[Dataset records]
========================

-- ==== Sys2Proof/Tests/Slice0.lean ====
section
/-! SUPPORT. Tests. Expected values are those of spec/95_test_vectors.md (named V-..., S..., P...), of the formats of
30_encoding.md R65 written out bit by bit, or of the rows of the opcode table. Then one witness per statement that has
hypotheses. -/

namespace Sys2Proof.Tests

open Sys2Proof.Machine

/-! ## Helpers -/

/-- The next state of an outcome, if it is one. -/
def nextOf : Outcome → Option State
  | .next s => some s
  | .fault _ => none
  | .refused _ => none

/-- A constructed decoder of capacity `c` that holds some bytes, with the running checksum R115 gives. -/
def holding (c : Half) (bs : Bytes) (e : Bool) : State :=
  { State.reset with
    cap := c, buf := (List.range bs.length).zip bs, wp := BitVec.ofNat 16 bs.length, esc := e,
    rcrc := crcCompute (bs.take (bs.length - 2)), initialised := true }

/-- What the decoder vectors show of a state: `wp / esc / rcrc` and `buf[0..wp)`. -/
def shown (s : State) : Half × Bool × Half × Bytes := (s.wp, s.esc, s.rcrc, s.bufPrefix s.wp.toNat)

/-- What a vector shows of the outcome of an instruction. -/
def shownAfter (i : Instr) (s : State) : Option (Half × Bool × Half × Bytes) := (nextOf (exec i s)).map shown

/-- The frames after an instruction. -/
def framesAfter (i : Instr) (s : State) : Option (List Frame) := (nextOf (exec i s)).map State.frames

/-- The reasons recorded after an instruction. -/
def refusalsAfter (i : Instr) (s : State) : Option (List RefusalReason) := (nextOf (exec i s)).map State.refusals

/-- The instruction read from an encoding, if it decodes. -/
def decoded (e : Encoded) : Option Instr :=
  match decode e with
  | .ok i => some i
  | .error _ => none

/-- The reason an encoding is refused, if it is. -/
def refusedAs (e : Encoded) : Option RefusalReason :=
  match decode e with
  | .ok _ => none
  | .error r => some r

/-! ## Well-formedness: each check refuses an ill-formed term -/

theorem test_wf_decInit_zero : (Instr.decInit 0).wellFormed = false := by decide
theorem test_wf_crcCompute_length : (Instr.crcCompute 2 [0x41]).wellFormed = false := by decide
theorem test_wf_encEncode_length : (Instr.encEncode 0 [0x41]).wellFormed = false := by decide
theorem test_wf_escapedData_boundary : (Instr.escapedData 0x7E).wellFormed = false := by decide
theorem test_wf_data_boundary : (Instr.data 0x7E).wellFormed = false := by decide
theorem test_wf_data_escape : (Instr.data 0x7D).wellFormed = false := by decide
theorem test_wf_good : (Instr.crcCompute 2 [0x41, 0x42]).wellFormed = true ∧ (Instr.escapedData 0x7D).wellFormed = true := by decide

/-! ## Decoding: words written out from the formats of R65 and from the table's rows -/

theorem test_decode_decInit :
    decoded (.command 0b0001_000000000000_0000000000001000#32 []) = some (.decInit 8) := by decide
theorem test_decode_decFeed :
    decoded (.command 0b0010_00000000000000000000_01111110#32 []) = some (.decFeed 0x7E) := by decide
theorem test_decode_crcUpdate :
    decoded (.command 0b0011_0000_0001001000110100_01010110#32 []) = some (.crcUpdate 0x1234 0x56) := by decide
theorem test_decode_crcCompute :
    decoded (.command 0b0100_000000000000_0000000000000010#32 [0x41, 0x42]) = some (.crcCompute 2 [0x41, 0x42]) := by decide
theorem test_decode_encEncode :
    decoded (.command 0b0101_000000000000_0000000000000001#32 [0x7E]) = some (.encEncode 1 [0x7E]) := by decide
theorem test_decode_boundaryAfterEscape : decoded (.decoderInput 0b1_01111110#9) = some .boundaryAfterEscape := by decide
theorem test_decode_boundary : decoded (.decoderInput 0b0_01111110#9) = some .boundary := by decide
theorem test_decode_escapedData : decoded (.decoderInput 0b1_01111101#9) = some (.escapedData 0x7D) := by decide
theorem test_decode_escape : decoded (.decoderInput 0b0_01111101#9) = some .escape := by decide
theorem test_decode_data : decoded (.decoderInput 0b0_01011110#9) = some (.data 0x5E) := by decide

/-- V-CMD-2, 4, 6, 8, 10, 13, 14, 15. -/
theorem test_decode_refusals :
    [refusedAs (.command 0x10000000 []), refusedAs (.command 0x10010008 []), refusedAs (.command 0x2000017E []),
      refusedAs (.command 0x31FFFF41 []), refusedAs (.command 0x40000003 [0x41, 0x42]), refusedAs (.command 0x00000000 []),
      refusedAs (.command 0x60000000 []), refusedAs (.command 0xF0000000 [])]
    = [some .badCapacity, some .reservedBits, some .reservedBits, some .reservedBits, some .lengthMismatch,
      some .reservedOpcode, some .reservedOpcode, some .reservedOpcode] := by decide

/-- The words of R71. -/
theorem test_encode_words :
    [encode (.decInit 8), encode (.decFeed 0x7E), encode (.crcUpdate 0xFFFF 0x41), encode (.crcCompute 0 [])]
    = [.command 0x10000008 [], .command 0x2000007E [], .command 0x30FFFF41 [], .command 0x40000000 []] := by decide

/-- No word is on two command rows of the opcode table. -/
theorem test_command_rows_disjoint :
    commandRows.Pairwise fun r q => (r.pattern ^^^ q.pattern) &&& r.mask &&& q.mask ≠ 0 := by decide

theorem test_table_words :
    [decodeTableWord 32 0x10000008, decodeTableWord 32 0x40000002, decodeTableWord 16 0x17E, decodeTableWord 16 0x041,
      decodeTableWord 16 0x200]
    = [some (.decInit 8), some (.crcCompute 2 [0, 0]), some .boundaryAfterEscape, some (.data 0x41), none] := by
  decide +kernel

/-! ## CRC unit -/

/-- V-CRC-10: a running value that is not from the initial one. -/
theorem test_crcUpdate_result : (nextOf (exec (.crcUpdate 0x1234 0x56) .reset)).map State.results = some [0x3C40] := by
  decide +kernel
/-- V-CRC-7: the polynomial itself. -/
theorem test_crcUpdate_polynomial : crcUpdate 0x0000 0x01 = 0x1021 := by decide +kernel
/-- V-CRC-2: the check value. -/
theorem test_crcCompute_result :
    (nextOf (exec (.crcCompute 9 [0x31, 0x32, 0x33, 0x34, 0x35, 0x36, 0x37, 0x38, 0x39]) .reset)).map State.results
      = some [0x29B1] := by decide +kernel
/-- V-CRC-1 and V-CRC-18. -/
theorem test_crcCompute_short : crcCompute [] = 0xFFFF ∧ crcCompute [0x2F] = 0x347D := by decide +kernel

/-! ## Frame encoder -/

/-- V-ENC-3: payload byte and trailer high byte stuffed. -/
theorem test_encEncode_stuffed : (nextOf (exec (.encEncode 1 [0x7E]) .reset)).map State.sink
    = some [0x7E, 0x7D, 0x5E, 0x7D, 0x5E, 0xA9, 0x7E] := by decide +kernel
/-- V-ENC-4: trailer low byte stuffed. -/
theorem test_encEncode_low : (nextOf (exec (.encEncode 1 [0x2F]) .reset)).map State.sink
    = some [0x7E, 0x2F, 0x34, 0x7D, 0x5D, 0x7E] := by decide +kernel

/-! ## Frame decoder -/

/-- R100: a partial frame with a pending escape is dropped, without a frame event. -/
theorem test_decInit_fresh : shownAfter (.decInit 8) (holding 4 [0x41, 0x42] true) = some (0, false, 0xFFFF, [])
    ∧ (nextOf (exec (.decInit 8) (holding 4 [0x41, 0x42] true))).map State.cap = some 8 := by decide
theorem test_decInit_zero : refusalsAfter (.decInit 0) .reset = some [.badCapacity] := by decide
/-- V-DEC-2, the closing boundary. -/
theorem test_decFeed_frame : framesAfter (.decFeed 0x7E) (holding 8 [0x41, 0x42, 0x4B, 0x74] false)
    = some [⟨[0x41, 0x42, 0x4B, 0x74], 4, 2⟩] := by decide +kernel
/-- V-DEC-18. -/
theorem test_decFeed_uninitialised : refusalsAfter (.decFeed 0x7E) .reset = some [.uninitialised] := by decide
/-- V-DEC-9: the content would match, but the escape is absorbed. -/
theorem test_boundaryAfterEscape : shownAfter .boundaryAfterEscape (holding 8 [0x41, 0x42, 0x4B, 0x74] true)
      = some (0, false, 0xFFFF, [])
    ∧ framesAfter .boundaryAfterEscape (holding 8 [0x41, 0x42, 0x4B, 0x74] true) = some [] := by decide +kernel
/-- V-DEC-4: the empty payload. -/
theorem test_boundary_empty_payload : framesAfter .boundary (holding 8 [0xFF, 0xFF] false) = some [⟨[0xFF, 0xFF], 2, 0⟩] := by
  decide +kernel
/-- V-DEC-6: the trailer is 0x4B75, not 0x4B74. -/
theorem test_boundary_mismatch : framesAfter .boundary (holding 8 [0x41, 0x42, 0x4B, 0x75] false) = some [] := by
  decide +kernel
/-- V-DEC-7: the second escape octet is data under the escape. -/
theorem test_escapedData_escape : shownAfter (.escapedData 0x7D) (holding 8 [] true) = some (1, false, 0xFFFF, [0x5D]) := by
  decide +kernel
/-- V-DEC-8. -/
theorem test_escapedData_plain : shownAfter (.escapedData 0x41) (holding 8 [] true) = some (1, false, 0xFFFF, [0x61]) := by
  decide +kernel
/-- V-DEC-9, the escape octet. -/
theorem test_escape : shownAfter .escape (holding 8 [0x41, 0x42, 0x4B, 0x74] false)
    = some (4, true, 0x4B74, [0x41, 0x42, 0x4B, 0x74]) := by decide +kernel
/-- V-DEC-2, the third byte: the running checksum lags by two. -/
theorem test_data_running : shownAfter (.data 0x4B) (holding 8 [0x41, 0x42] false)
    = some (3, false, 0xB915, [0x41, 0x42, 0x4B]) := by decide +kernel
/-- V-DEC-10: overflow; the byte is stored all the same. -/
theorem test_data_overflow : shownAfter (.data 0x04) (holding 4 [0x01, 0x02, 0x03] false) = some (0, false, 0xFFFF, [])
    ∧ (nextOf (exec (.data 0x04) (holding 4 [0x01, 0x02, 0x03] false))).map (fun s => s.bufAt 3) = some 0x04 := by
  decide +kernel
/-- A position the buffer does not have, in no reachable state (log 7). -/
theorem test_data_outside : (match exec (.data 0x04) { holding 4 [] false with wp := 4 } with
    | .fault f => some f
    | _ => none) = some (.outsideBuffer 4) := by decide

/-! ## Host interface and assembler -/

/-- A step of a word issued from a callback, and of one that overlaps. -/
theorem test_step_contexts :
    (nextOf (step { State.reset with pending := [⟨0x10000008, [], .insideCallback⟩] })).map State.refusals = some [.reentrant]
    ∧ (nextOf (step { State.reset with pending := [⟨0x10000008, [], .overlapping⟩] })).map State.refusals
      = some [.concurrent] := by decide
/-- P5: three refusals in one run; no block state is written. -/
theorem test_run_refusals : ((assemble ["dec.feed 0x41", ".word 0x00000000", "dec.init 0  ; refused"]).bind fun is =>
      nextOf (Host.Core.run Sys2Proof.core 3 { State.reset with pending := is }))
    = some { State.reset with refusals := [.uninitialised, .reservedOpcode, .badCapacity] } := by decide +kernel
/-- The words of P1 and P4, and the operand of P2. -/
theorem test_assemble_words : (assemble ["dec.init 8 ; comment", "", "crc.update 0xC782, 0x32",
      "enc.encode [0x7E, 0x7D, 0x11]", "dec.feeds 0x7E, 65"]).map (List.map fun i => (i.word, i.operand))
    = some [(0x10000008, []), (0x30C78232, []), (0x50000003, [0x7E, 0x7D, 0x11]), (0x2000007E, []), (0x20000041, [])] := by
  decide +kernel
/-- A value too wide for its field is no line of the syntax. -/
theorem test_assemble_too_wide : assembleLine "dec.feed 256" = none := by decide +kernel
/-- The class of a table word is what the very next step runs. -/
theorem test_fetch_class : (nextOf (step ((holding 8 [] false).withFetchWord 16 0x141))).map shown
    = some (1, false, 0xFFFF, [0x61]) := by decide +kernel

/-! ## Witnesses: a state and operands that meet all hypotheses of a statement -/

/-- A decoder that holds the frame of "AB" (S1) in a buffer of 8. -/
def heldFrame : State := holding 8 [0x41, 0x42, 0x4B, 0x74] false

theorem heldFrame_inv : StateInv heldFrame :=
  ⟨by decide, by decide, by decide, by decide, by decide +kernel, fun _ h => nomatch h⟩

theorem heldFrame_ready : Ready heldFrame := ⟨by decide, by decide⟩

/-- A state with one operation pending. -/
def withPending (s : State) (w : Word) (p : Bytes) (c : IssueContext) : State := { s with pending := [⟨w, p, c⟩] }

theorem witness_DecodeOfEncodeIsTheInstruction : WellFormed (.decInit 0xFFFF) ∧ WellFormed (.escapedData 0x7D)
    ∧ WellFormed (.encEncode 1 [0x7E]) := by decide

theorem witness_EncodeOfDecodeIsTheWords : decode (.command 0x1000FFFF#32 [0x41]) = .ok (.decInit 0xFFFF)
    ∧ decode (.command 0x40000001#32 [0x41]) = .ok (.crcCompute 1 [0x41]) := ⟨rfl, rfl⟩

========================

** EXERCISE AIM **
Return, word for word, the lines of the data above from the line with "open Sys2Proof.Machine" through the line with "of an instruction. -/", inclusive.

** ANSWER SECTION **
open Sys2Proof.Machine

/-! ## Helpers -/

/-- The next state of an outcome, if it is one. -/
def nextOf : Outcome → Option State
  | .next s => some s
  | .fault _ => none
  | .refused _ => none

/-- A constructed decoder of capacity `c` that holds some bytes, with the running checksum R115 gives. -/
def holding (c : Half) (bs : Bytes) (e : Bool) : State :=
  { State.reset with
    cap := c, buf := (List.range bs.length).zip bs, wp := BitVec.ofNat 16 bs.length, esc := e,
    rcrc := crcCompute (bs.take (bs.length - 2)), initialised := true }

/-- What the decoder vectors show of a state: `wp / esc / rcrc` and `buf[0..wp)`. -/
def shown (s : State) : Half × Bool × Half × Bytes := (s.wp, s.esc, s.rcrc, s.bufPrefix s.wp.toNat)

/-- What a vector shows of the outcome of an instruction. -/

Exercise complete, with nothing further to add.